People who have a near-death experience are no longer afraid of taking chances, of plunging into life and living as fully as they can because they are no longer afraid of losing their life. It frees people to enjoy life, to see the meaning and purpose in things, and to be fulfilled in what they do in life. This is the outcome Dr. Greyson has noted in “experiencer after experiencer” in the 50 years he has been studying NDEs.
As a clinical psychologist, Greyson is primarily interested in how NDEs affect people. Future researchers will likely gain more expertise. They may find overlaps with other mystical experiences. In 50 years, though, Dr. Greyson says he has “only scratched the surface”.
Dr. Greyson remains skeptical of making speculative statements about NDEs, but he is clear that the evidence suggests at least two things: 1) the mind seems to be more than simply projections from a physical brain; and 2) life seems to continue in some aspect, some aspect of people seems to continue, beyond the death of the physical body. Without background or familiarity with religion or metaphysical things, he goes little further than those conclusions.
As a Christian who believes a supreme spiritual being and life after death, I find NDEs interesting, though the data doesn’t necessarily corroborate all that the Christian faith suggests. Perhaps, God is larger than what He appears to be in the Bible. Perhaps, we just don’t understand what is going on. I will leave you with one Scripture, though, that I read n my daily reading today:
For just as the body without the spirit is dead, so also faith without works is dead.
James 2:26 CSB
The Bible suggests that the body does not live without “the spirit”. The “spirit” apparently, then, animates the body, and the spirit is, perhaps, what lives on without the body. In this light, I think of 1 Corinthians 15 in which Paul discusses physical bodies and spiritual bodies. I don’t have time to get into those things now, but I have written about them before. (See God’s Order for Living Beings, Human Beings and His Grand Design; At the Curve of a Waterfall: Matter Flowing Through Us; and The First Fruits of Another World for examples.)
I believe that many of my fellow Christians will be disappointed where I end here, but I have to conclude this article. It’s already long in the tooth. I am also ending where the interview ends.
I appreciate the scientific, skeptical orientation of Dr. Greyson. Doing science demands a skeptical orientation. Science is also limited, by definition, to discovering the facts pertaining to the natural world. Science may be incapable, therefore, of telling us much beyond the parameters of the natural world. The best it can do, perhaps, is to suggest what lies beyond it.
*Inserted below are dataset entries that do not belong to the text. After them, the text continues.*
theorem oriToCcr (imm : Byte) : Statement (.oriToCcr imm) := length_one _
theorem oriToSr (imm : Word) : Statement (.oriToSr imm) := length_one _
theorem ori (sz : Size) (imm : Long) (ea : EA) : Statement (.ori sz imm ea) := length_imm_ea _ _ _
theorem andiToCcr (imm : Byte) : Statement (.andiToCcr imm) := length_one _
theorem andiToSr (imm : Word) : Statement (.andiToSr imm) := length_one _
theorem andi (sz : Size) (imm : Long) (ea : EA) : Statement (.andi sz imm ea) := length_imm_ea _ _ _
theorem subi (sz : Size) (imm : Long) (ea : EA) : Statement (.subi sz imm ea) := length_imm_ea _ _ _
theorem addi (sz : Size) (imm : Long) (ea : EA) : Statement (.addi sz imm ea) := length_imm_ea _ _ _
theorem eoriToCcr (imm : Byte) : Statement (.eoriToCcr imm) := length_one _
theorem eoriToSr (imm : Word) : Statement (.eoriToSr imm) := length_one _
theorem eori (sz : Size) (imm : Long) (ea : EA) : Statement (.eori sz imm ea) := length_imm_ea _ _ _
theorem cmpi (sz : Size) (imm : Long) (ea : EA) : Statement (.cmpi sz imm ea) := length_imm_ea _ _ _
theorem btstImm (num : Byte) (ea : EA) : Statement (.btstImm num ea) := length_word_ea _ _ _
theorem bchgImm (num : Byte) (ea : EA) : Statement (.bchgImm num ea) := length_word_ea _ _ _
theorem bclrImm (num : Byte) (ea : EA) : Statement (.bclrImm num ea) := length_word_ea _ _ _
theorem bsetImm (num : Byte) (ea : EA) : Statement (.bsetImm num ea) := length_word_ea _ _ _
theorem btstDn (d : Reg) (ea : EA) : Statement (.btstDn d ea) := length_ea _ _
theorem bchgDn (d : Reg) (ea : EA) : Statement (.bchgDn d ea) := length_ea _ _
theorem bclrDn (d : Reg) (ea : EA) : Statement (.bclrDn d ea) := length_ea _ _
theorem bsetDn (d : Reg) (ea : EA) : Statement (.bsetDn d ea) := length_ea _ _
theorem movep (d : Reg) (toMem : Bool) (long : Bool) (a : Reg) (disp : Word) : Statement (.movep d toMem long a disp) := length_one _
theorem cas (sz : Size) (dc : Reg) (du : Reg) (ea : EA) : Statement (.cas sz dc du ea) := length_word_ea _ _ _
theorem move (sz : Size) (src : EA) (dst : EA) : Statement (.move sz src dst) := length_ea_ea _ _ _
theorem movea (sz : Size) (src : EA) (a : Reg) : Statement (.movea sz src a) := length_ea _ _
theorem negx (sz : Size) (ea : EA) : Statement (.negx sz ea) := length_ea _ _
theorem moveFromSr (ea : EA) : Statement (.moveFromSr ea) := length_ea _ _
theorem chk (ea : EA) (d : Reg) : Statement (.chk ea d) := length_ea _ _
theorem lea (ea : EA) (a : Reg) : Statement (.lea ea a) := length_ea _ _
theorem clr (sz : Size) (ea : EA) : Statement (.clr sz ea) := length_ea _ _
theorem moveFromCcr (ea : EA) : Statement (.moveFromCcr ea) := length_ea _ _
theorem neg (sz : Size) (ea : EA) : Statement (.neg sz ea) := length_ea _ _
theorem moveToCcr (ea : EA) : Statement (.moveToCcr ea) := length_ea _ _
theorem not (sz : Size) (ea : EA) : Statement (.not sz ea) := length_ea _ _
theorem moveToSr (ea : EA) : Statement (.moveToSr ea) := length_ea _ _
theorem nbcd (ea : EA) : Statement (.nbcd ea) := length_ea _ _
theorem swap (d : Reg) : Statement (.swap d) := length_none
theorem pea (ea : EA) : Statement (.pea ea) := length_ea _ _
theorem extW (d : Reg) : Statement (.extW d) := length_none
theorem extL (d : Reg) : Statement (.extL d) := length_none
theorem movemToMem (sz : Size) (mask : Word) (ea : EA) : Statement (.movemToMem sz mask ea) := length_word_ea _ _ _
theorem tst (sz : Size) (ea : EA) : Statement (.tst sz ea) := length_ea _ _
theorem tas (ea : EA) : Statement (.tas ea) := length_ea _ _
theorem illegal : Statement (.illegal) := length_none
theorem mull (signed : Bool) (wide : Bool) (l : Reg) (h : Reg) (ea : EA) : Statement (.mull signed wide l h ea) := length_word_ea _ _ _
theorem divl (signed : Bool) (wide : Bool) (q : Reg) (r : Reg) (ea : EA) : Statement (.divl signed wide q r ea) := length_word_ea _ _ _
theorem movemToReg (sz : Size) (mask : Word) (ea : EA) : Statement (.movemToReg sz mask ea) := length_word_ea _ _ _
theorem trap (v : BitVec 4) : Statement (.trap v) := length_none
theorem link (a : Reg) (disp : Word) : Statement (.link a disp) := length_one _
theorem unlk (a : Reg) : Statement (.unlk a) := length_none
theorem moveToUsp (a : Reg) : Statement (.moveToUsp a) := length_none
theorem moveFromUsp (a : Reg) : Statement (.moveFromUsp a) := length_none
theorem reset : Statement (.reset) := length_none
theorem nop : Statement (.nop) := length_none
theorem stop (imm : Word) : Statement (.stop imm) := length_one _
theorem rte : Statement (.rte) := length_none
theorem rts : Statement (.rts) := length_none
theorem trapv : Statement (.trapv) := length_none
theorem rtr : Statement (.rtr) := length_none
theorem jsr (ea : EA) : Statement (.jsr ea) := length_ea _ _
theorem jmp (ea : EA) : Statement (.jmp ea) := length_ea _ _
theorem addq (q : BitVec 3) (sz : Size) (ea : EA) : Statement (.addq q sz ea) := length_ea _ _
theorem subq (q : BitVec 3) (sz : Size) (ea : EA) : Statement (.subq q sz ea) := length_ea _ _
theorem scc (c : Cond) (ea : EA) : Statement (.scc c ea) := length_ea _ _
theorem dbcc (c : Cond) (d : Reg) (disp : Word) : Statement (.dbcc c d disp) := length_one _
theorem trapcc (c : Cond) (opnd : TrapOperand) : Statement (.trapcc c opnd) := length_trap _
theorem bra (disp : BranchDisp) : Statement (.bra disp) := length_disp _
theorem bsr (disp : BranchDisp) : Statement (.bsr disp) := length_disp _
theorem bcc (c : Cond) (disp : BranchDisp) : Statement (.bcc c disp) := length_disp _
theorem moveq (k : Byte) (d : Reg) : Statement (.moveq k d) := length_none
theorem divuW (ea : EA) (d : Reg) : Statement (.divuW ea d) := length_ea _ _
theorem divsW (ea : EA) (d : Reg) : Statement (.divsW ea d) := length_ea _ _
theorem sbcd (mem : Bool) (y : Reg) (x : Reg) : Statement (.sbcd mem y x) := length_none
theorem orEaDn (sz : Size) (ea : EA) (d : Reg) : Statement (.orEaDn sz ea d) := length_ea _ _
theorem orDnEa (sz : Size) (d : Reg) (ea : EA) : Statement (.orDnEa sz d ea) := length_ea _ _
theorem subEaDn (sz : Size) (ea : EA) (d : Reg) : Statement (.subEaDn sz ea d) := length_ea _ _
theorem subDnEa (sz : Size) (d : Reg) (ea : EA) : Statement (.subDnEa sz d ea) := length_ea _ _
theorem suba (sz : Size) (ea : EA) (a : Reg) : Statement (.suba sz ea a) := length_ea _ _
theorem subx (sz : Size) (mem : Bool) (y : Reg) (x : Reg) : Statement (.subx sz mem y x) := length_none
theorem cmp (sz : Size) (ea : EA) (d : Reg) : Statement (.cmp sz ea d) := length_ea _ _
theorem cmpa (sz : Size) (ea : EA) (a : Reg) : Statement (.cmpa sz ea a) := length_ea _ _
theorem eor (sz : Size) (d : Reg) (ea : EA) : Statement (.eor sz d ea) := length_ea _ _
theorem cmpm (sz : Size) (y : Reg) (x : Reg) : Statement (.cmpm sz y x) := length_none
theorem muluW (ea : EA) (d : Reg) : Statement (.muluW ea d) := length_ea _ _
theorem mulsW (ea : EA) (d : Reg) : Statement (.mulsW ea d) := length_ea _ _
theorem abcd (mem : Bool) (y : Reg) (x : Reg) : Statement (.abcd mem y x) := length_none
theorem exgDD (x : Reg) (y : Reg) : Statement (.exgDD x y) := length_none
theorem exgAA (x : Reg) (y : Reg) : Statement (.exgAA x y) := length_none
theorem exgDA (x : Reg) (y : Reg) : Statement (.exgDA x y) := length_none
theorem andEaDn (sz : Size) (ea : EA) (d : Reg) : Statement (.andEaDn sz ea d) := length_ea _ _
theorem andDnEa (sz : Size) (d : Reg) (ea : EA) : Statement (.andDnEa sz d ea) := length_ea _ _
theorem addEaDn (sz : Size) (ea : EA) (d : Reg) : Statement (.addEaDn sz ea d) := length_ea _ _
theorem addDnEa (sz : Size) (d : Reg) (ea : EA) : Statement (.addDnEa sz d ea) := length_ea _ _
theorem adda (sz : Size) (ea : EA) (a : Reg) : Statement (.adda sz ea a) := length_ea _ _
theorem addx (sz : Size) (mem : Bool) (y : Reg) (x : Reg) : Statement (.addx sz mem y x) := length_none
theorem asrReg (sz : Size) (cnt : Count) (y : Reg) : Statement (.asrReg sz cnt y) := length_none
theorem asrMem (ea : EA) : Statement (.asrMem ea) := length_ea _ _
theorem aslReg (sz : Size) (cnt : Count) (y : Reg) : Statement (.aslReg sz cnt y) := length_none
theorem aslMem (ea : EA) : Statement (.aslMem ea) := length_ea _ _
theorem lsrReg (sz : Size) (cnt : Count) (y : Reg) : Statement (.lsrReg sz cnt y) := length_none
theorem lsrMem (ea : EA) : Statement (.lsrMem ea) := length_ea _ _
theorem lslReg (sz : Size) (cnt : Count) (y : Reg) : Statement (.lslReg sz cnt y) := length_none
theorem lslMem (ea : EA) : Statement (.lslMem ea) := length_ea _ _
theorem roxrReg (sz : Size) (cnt : Count) (y : Reg) : Statement (.roxrReg sz cnt y) := length_none
theorem roxrMem (ea : EA) : Statement (.roxrMem ea) := length_ea _ _
theorem roxlReg (sz : Size) (cnt : Count) (y : Reg) : Statement (.roxlReg sz cnt y) := length_none
theorem roxlMem (ea : EA) : Statement (.roxlMem ea) := length_ea _ _
theorem rorReg (sz : Size) (cnt : Count) (y : Reg) : Statement (.rorReg sz cnt y) := length_none
theorem rorMem (ea : EA) : Statement (.rorMem ea) := length_ea _ _
theorem rolReg (sz : Size) (cnt : Count) (y : Reg) : Statement (.rolReg sz cnt y) := length_none
theorem rolMem (ea : EA) : Statement (.rolMem ea) := length_ea _ _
I write this more for my friends who are dogmatically wedded to naturalism/materialism, who believe that the universe consists of nothing other than matter and energy, who don’t allow for the possibility of reality other than the natural world.
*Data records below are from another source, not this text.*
-- ==== Sys2Proof/Laws/Decode.lean ====
section
/-! SUPPORT. What the decoder reads from a word of the table (30_encoding.md R81, R85): a well-formed instruction
with that opcode word, whatever words follow it; and that four words after it are enough. -/

set_option linter.unusedSimpArgs false
set_option linter.unusedVariables false

namespace Sys2Proof
open Machine

theorem takeWord_some {ws r : List Word} {w : Word} : takeWord ws = some (w, r) ↔ ws = w :: r := by
  cases ws <;> simp [takeWord]
theorem takeLong_some {ws r : List Word} {v : Long} : takeLong ws = some (v, r) ↔ ∃ hi lo, ws = hi :: lo :: r ∧ v = hi ++ lo := by
  rcases ws with _ | ⟨a, _ | ⟨b, ws⟩⟩ <;> simp [takeLong]
  exact ⟨fun ⟨h, h'⟩ => ⟨h', h.symm⟩, fun ⟨h, h'⟩ => ⟨h'.symm, h⟩⟩

theorem takeImm_some {sz : Size} {ws r : List Word} {v : Long} (h : takeImm sz ws = some (v, r)) :
    (∃ l, ws = l ++ r ∧ l.length = (immWords sz v).length) ∧ sz.fits v = true ∧
      ∀ more, takeImm sz (ws ++ more) = some (v, r ++ more) := by
  cases sz
  · rcases ws with _ | ⟨a, ws⟩
    · cases h
    · simp only [takeImm, Option.some.injEq, Prod.mk.injEq] at h
      obtain ⟨rfl, rfl⟩ := h
      refine ⟨⟨[a], rfl, rfl⟩, ?_, fun _ => rfl⟩
      simp [Size.fits]; omega
  · rcases ws with _ | ⟨a, ws⟩
    · cases h
    · simp only [takeImm, Option.some.injEq, Prod.mk.injEq] at h
      obtain ⟨rfl, rfl⟩ := h
      refine ⟨⟨[a], rfl, rfl⟩, ?_, fun _ => rfl⟩
      simp [Size.fits]; omega
  · obtain ⟨hi, lo, rfl, rfl⟩ := takeLong_some.mp h
    exact ⟨⟨[hi, lo], rfl, rfl⟩, rfl, fun _ => rfl⟩

theorem regBits_regOf (f : BitVec 3) : regBits (regOf f) = f := rfl

theorem takeEA_some {m r : BitVec 3} {sz : Size} {ws rest : List Word} {e : EA} (h : takeEA m r sz ws = some (e, rest)) :
    (∃ l, ws = l ++ rest ∧ l.length = (e.words sz).length) ∧ e.mode = m ∧ e.reg = r ∧
      (∀ c : EAClass, c.admits m r = true → e.ok c sz = true) ∧
      ∀ more, takeEA m r sz (ws ++ more) = some (e, rest ++ more) := by
  have core : (∃ l, ws = l ++ rest ∧ l.length = (e.words sz).length) ∧ e.mode = m ∧ e.reg = r ∧ e.ok .all sz = true ∧
      ∀ more, takeEA m r sz (ws ++ more) = some (e, rest ++ more) := by
    have split8 : ∀ x : BitVec 3, x = 0#3 ∨ x = 1#3 ∨ x = 2#3 ∨ x = 3#3 ∨ x = 4#3 ∨ x = 5#3 ∨ x = 6#3 ∨ x = 7#3 := by decide
    rcases split8 m with rfl|rfl|rfl|rfl|rfl|rfl|rfl|rfl
    case inr.inr.inr.inr.inr.inr.inr =>
      rcases split8 r with rfl|rfl|rfl|rfl|rfl|rfl|rfl|rfl
      · have h : (takeWord ws).map (fun (w, ws) => (EA.absW w, ws)) = some (e, rest) := h
        simp only [Option.map_eq_some_iff, Prod.mk.injEq, Prod.exists, takeWord_some, takeLong_some] at h
        obtain ⟨w, _, rfl, rfl, rfl⟩ := h; exact ⟨⟨[w], rfl, rfl⟩, rfl, rfl, rfl, fun _ => rfl⟩
      · have h : (takeLong ws).map (fun (w, ws) => (EA.absL w, ws)) = some (e, rest) := h
        simp only [Option.map_eq_some_iff, Prod.mk.injEq, Prod.exists, takeWord_some, takeLong_some] at h
        obtain ⟨a, _, ⟨hi, lo, rfl, rfl⟩, rfl, rfl⟩ := h; exact ⟨⟨[hi, lo], rfl, rfl⟩, rfl, rfl, rfl, fun _ => rfl⟩
      · have h : (takeWord ws).map (fun (w, ws) => (EA.pcDisp w, ws)) = some (e, rest) := h
        simp only [Option.map_eq_some_iff, Prod.mk.injEq, Prod.exists, takeWord_some, takeLong_some] at h
        obtain ⟨w, _, rfl, rfl, rfl⟩ := h; exact ⟨⟨[w], rfl, rfl⟩, rfl, rfl, rfl, fun _ => rfl⟩
      · have h : (takeWord ws).map (fun (w, ws) => (EA.pcIndex (Index.ofWord w), ws)) = some (e, rest) := h
        simp only [Option.map_eq_some_iff, Prod.mk.injEq, Prod.exists, takeWord_some, takeLong_some] at h
        obtain ⟨w, _, rfl, rfl, rfl⟩ := h; exact ⟨⟨[w], rfl, rfl⟩, rfl, rfl, rfl, fun _ => rfl⟩
      · have h : (takeImm sz ws).map (fun (w, ws) => (EA.imm w, ws)) = some (e, rest) := h
        simp only [Option.map_eq_some_iff, Prod.mk.injEq, Prod.exists, takeWord_some, takeLong_some] at h
        obtain ⟨v, _, hi, rfl, rfl⟩ := h
        obtain ⟨h1, h2, h3⟩ := takeImm_some hi
        refine ⟨h1, rfl, rfl, by simp [EA.ok, EA.inClass, h2], fun more => ?_⟩
        change (takeImm sz (ws ++ more)).map _ = _
        rw [h3]; rfl
      all_goals
        have h : none = some (e, rest) := h
        cases h
    all_goals
      simp only [takeEA, Option.map_eq_some_iff, Prod.mk.injEq, Prod.exists, takeWord_some, Option.some.injEq] at h
    · obtain ⟨rfl, rfl⟩ := h; exact ⟨⟨[], rfl, rfl⟩, rfl, rfl, rfl, fun _ => rfl⟩
    · obtain ⟨rfl, rfl⟩ := h; exact ⟨⟨[], rfl, rfl⟩, rfl, rfl, rfl, fun _ => rfl⟩
    · obtain ⟨rfl, rfl⟩ := h; exact ⟨⟨[], rfl, rfl⟩, rfl, rfl, rfl, fun _ => rfl⟩
    · obtain ⟨rfl, rfl⟩ := h; exact ⟨⟨[], rfl, rfl⟩, rfl, rfl, rfl, fun _ => rfl⟩
    · obtain ⟨rfl, rfl⟩ := h; exact ⟨⟨[], rfl, rfl⟩, rfl, rfl, rfl, fun _ => rfl⟩
    · obtain ⟨w, _, rfl, rfl, rfl⟩ := h; exact ⟨⟨[w], rfl, rfl⟩, rfl, rfl, rfl, fun _ => rfl⟩
    · obtain ⟨w, _, rfl, rfl, rfl⟩ := h; exact ⟨⟨[w], rfl, rfl⟩, rfl, rfl, rfl, fun _ => rfl⟩
  obtain ⟨h1, h2, h3, h4, h5⟩ := core
  refine ⟨h1, h2, h3, fun c hc => ?_, h5⟩
  rw [← h2, ← h3, EAClass.admits, EA.code_eq] at hc
  clear h1 h2 h3 h5 h
  revert hc h4
  cases c <;> cases e <;> first
    | exact fun h _ => h
    | exact fun _ h => Bool.noConfusion h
There is much that we do not know, and the things we do know have a way of pushing the boundaries back on our assumptions. If we are honest, we see that science does not have all the answers. A good scientist remains open to what the facts bear out.
“A person of faith”, on the other hand, should be just as candid and just as honest. We don’t know what we don’t know. We don’t know anything other about God and the reality of what we call “God’s kingdom” and “spiritual things” than God chooses to reveal to us.
I believe I can say this, however: NDEs make no sense on a purely naturalistic/materialistic worldview at this point. They fit much more comfortably in a worldview that holds that something exists and that reality extends beyond matter and energy.
Perhaps, we aren’t even capable of knowing much more in our finite state. Christians and scientists have good reason to remain humble and open. I will end with this statement that I heard someone say today about people who have encountered Christ:
For Dr. Greyson, the psychiatrist, he makes a similar statement about NDEs: He knows they are powerful because of the way they change people.